The reforms will move forward ‘when parliamentary time permits’, with additional guidance expected once the new legislation is in place.
Our thoughts in terms of the healthcare/medical/clinical negligence setting
When the duty of candour was first introduced, bold promises were made regarding transparency and openness. Under this duty, healthcare professionals are required to offer an apology when something goes wrong with a patient’s treatment. According to the Care Quality Commission’s guidance: ‘A crucial part of the duty of candour is the apology. Apologising is not an admission of liability [...]. In many cases, it is the lack of a timely apology that drives people to pursue legal action. To fulfil the duty of candour, you must apologise for the harm caused, regardless of fault, and be open and transparent about what has happened.’
Despite the legal framework already in place under the Compensation Act 2006 and the duty of candour, in our experience, apologies remain far less common than one might expect. Those we have received have often come only after persistent requests or long delays, sometimes years after the incident took place. The delivery of the apology also varies widely, with many so poorly drafted that they serve only to inflame the position. Based on our experience, the duty of candour is still not consistently applied and the role of the apology within it is often misunderstood.
An apology plays a crucial role in helping claimants seek justice. It can aid a claimant’s emotional recovery, assist in their ability to move forward and can make legal proceedings less difficult to deal with. The significance of a genuine apology should not be underestimated.

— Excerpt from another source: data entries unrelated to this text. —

-- ==== Sys2Proof/Machine/Ops.lean ====
section
/-! DEFINITION. Named operations over the state: units and who holds them, the device physical address map, and memory. -/

namespace Sys2Proof.Machine

-- ## Units of the state

/-- Tile `t`. -/
def State.tile (s : State) (t : Nat) : Tile := Tab.get {} s.tiles t
/-- Change tile `t`. -/
def State.updTile (s : State) (t : Nat) (f : Tile → Tile) : State := { s with tiles := Tab.upd {} s.tiles t f }
/-- Parcel `p`. -/
def State.parcel (s : State) (p : Nat) : Parcel := Tab.get {} s.parcels p
/-- Change parcel `p`. -/
def State.updParcel (s : State) (p : Nat) (f : Parcel → Parcel) : State := { s with parcels := Tab.upd {} s.parcels p f }
/-- Data-mover group `g`. -/
def State.group (s : State) (g : Nat) : Group := Tab.get {} s.groups g
/-- Change group `g`. -/
def State.updGroup (s : State) (g : Nat) (f : Group → Group) : State := { s with groups := Tab.upd {} s.groups g f }
/-- Channel `c` of group `g`. -/
def State.chan (s : State) (g c : Nat) : Chan := Tab.get {} (s.group g).chans c
/-- Change a channel. -/
def State.updChan (s : State) (g c : Nat) (f : Chan → Chan) : State :=
  s.updGroup g fun G => { G with chans := Tab.upd {} G.chans c f }
/-- Stack `k`. -/
def State.stack (s : State) (k : Nat) : Stack := Tab.get {} s.hbms k
/-- Change a stack. -/
def State.updStack (s : State) (k : Nat) (f : Stack → Stack) : State := { s with hbms := Tab.upd {} s.hbms k f }
/-- Cask port `n`. -/
def State.cask (s : State) (n : Nat) : Cask := Tab.get {} s.casks n
/-- Change a cask port. -/
def State.updCask (s : State) (n : Nat) (f : Cask → Cask) : State := { s with casks := Tab.upd {} s.casks n f }
/-- Task window `w` of function `f`. -/
def winIx (w : Window) : Nat := 64 * w.fn.val + w.w.val
/-- The state of a task window. -/
def State.win (s : State) (w : Window) : Win := Tab.get {} s.wins (winIx w)
/-- Change a task window. -/
def State.updWin (s : State) (w : Window) (f : Win → Win) : State := { s with wins := Tab.upd {} s.wins (winIx w) f }
/-- Mailbox channel `c`. -/
def State.mchan (s : State) (c : Nat) : Mbx := Tab.get {} s.mbx.chans c
/-- Change a mailbox channel. -/
def State.updMchan (s : State) (c : Nat) (f : Mbx → Mbx) : State :=
  { s with mbx := { s.mbx with chans := Tab.upd {} s.mbx.chans c f } }

/-- The three kinds of engine of a bank (R20). -/
inductive EngKind where
  | ce | de | se
  deriving DecidableEq, Repr

/-- Engine `n` of a kind. -/
def State.eng (s : State) (k : EngKind) (n : Nat) : Engine :=
  match k with
  | .ce => Tab.get {} s.ces n
  | .de => Tab.get {} s.des n
  | .se => Tab.get {} s.ses n
/-- Change an engine. -/
def State.updEng (s : State) (k : EngKind) (n : Nat) (f : Engine → Engine) : State :=
  match k with
  | .ce => { s with ces := Tab.upd {} s.ces n f }
  | .de => { s with des := Tab.upd {} s.des n f }
  | .se => { s with ses := Tab.upd {} s.ses n f }

/-- Change the frame generator's registers. -/
def State.updFrm (s : State) (f : Frm → Frm) : State := { s with frm := f s.frm }

/-- The number of a new free value, and the state that will give another to the next. -/
def State.stamp (s : State) : Nat × State := (s.freeCtr, { s with freeCtr := s.freeCtr + 1 })

/-- While the clocks outside the always-on domain are stopped, a command that needs them does nothing (R475, R480, R506). -/
def live (s : State) (f : State → State) : State := if s.pwr.stopped then s else f s

/-- The next state of a meaning. -/
abbrev ok (s : State) : Host.Outcome State Fault Refusal := .next s

-- ## Parts (R4, Tables 5 and 8 to 11 of chapter 01)

/-- GLB_CAP0: present quads. -/
def Part.cap0 : Part → Nat
  | .xv256 => 0xFFFFFFFFFFFFFFFF
  | .xv192 => 0x00FFFFFFFFFFFF00
  | .xv128 => 0x0000FFFFFFFF0000
/-- GLB_CAP2: present engines and cask ports. -/
def Part.cap2 : Part → Nat
  | .xv256 => 0xFFFFFFFFFFFFFFFF
  | .xv192 => 0x0FFF777777777777
  | .xv128 => 0x00FF333333333333
/-- GLB_CAP3: stacks, banks, ports, dispatchers, counts and clock. -/
def Part.cap3 : Part → Nat
  | .xv256 => 0x004040096040FFFF
  | .xv192 => 0x004040096040FF7E
  | .xv128 => 0x004040096040FF3C
/-- GLB_ID. -/
def Part.id : Part → Nat
  | .xv256 => 0x000001B072561F6E
  | .xv192 => 0x000001B071921F6E
  | .xv128 => 0x000001B071281F6E
/-- PCI device ID (R2). -/
def Part.device (p : Part) : Nat := bits p.id 16 16

/-- Whether quad `q` is present. -/
def quadPresent (s : State) (q : Nat) : Bool := decide (q < 64) && bitOf s.glb.part.cap0 q
/-- Whether slice `n` is present: the masks of quads and slices agree (Tables 8 and 9). -/
def slicePresent (s : State) (n : Nat) : Bool := decide (n < 64) && bitOf s.glb.part.cap0 n
/-- Whether an engine is present. -/
def engPresent (s : State) (k : EngKind) (n : Nat) : Bool :=
  decide (n < 16) && bitOf s.glb.part.cap2 (n + match k with | .ce => 0 | .de => 16 | .se => 32)
/-- Whether cask port `n` is present. -/
def caskPresent (s : State) (n : Nat) : Bool := decide (n < 16) && bitOf s.glb.part.cap2 (48 + n)
/-- Whether stack `k` is present. -/
def stackPresent (s : State) (k : Nat) : Bool := decide (k < 8) && bitOf s.glb.part.cap3 k

-- ## Tiles and quads (R13, R14)

/-- The quad that holds tile `t`. -/
def quadOf (t : Nat) : Nat := t / 32 * 8 + t % 16 / 2
/-- The position of tile `t` in its quad, 0 to 3. -/
def posInQuad (t : Nat) : Nat := t % 2 + 2 * (t / 16 % 2)
/-- Tile at position `p` of quad `q`. -/
def tileAt (q p : Nat) : Nat := 32 * (q / 8) + 2 * (q % 8) + p % 2 + 16 * (p / 2 % 2)
/-- Whether tile `t` is present (R26). -/
def tilePresent (s : State) (t : Nat) : Bool := quadPresent s (quadOf t)

-- ## Who holds a unit (R25, R407)

/-- Whether a parcel holds units: it is not FREE. -/
def Parcel.holds (P : Parcel) : Bool := P.st != .free

/-- The parcel that holds a unit, by a test on its masks. -/
def holder (s : State) (f : Parcel → Bool) : Option Nat :=
  (s.parcels.find? fun kp => kp.2.holds && f kp.2).map (·.1)

/-- The parcel that holds tile `t`. -/
def tileParcel (s : State) (t : Nat) : Option Nat := holder s fun P => P.quads.getLsbD (quadOf t)
/-- The parcel that holds group `g`. -/
def groupParcel (s : State) (g : Nat) : Option Nat := holder s fun P => P.groups.getLsbD g
/-- The parcel that holds slice `n`. -/
def sliceParcel (s : State) (n : Nat) : Option Nat := holder s fun P => P.slices.getLsbD n
/-- The mask of a parcel's engines of a kind. -/
def Parcel.engMask (P : Parcel) : EngKind → Nat
  | .ce => P.ce.toNat
  | .de => P.de.toNat
  | .se => P.se.toNat
/-- The parcel that holds an engine. -/
def engParcel (s : State) (k : EngKind) (n : Nat) : Option Nat := holder s fun P => bitOf (P.engMask k) n
/-- The parcel bound to VF `v`. -/
def vfParcel (s : State) (v : Nat) : Option Nat := if v = 0 then none else holder s fun P => P.vf == v
/-- The parcel that owns mailbox pair `m`. -/
def pairParcel (s : State) (m : Nat) : Option Nat := holder s fun P => P.mbxPair == m

/-- Index of a unit within a mask: its virtual number (R58). -/
def rankIn (mask n : Nat) : Nat := popcount n mask
/-- The `i`-th lowest set bit of a mask. -/
def nthIn (mask i : Nat) : Option Nat := (setBits 64 mask)[i]?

In the MoJ’s initial consultation document, it was stated that: ‘A significant example is in clinical negligence, where sincere, unreserved apologies have the potential to avoid litigation altogether. In some cases, a simple “sorry” may be what the claimant most wanted.’ However, we think this statement significantly underplays the true harm caused by clinical negligence. Our clients suffer often catastrophic injuries that result in lifelong care needs and permanent disability, leaving them unable to work again. Whilst an apology may aid the process of healing from that harm, it will not address the profound and lasting impact of the negligence.
As one respondent in the response to the consultation stated: ‘legislative reforms like the Scotland (Apologies) Act 2016 would be no more effective than the existing Compensation Act 2006 in reducing litigation’. They believe that ‘proper investigations, which acknowledged any failings in the care provided and properly addressed change to prevent or minimise the same failings recurring, were more likely to be effective in heading off litigation’. We believe the reality is that a centralised review of the multiple inquiries that have been held into disparate NHS trusts over the last decade which pulls together the many common themes would be the most cost-effective way of reducing litigation.
Conclusion
Caution will be required when it comes to defining an apology. It will be crucial not to be overly prescriptive. We believe that it is more important for an apology to be sincere and honest, otherwise, an apology will lack genuine meaning, fail to serve its true purpose and will ultimately become meaningless.
The proposed reforms are a step forward, but we remain cautious. A heartfelt apology, accompanied by transparency, a willingness to provide answers and assurance that lessons have been learned will always be welcomed.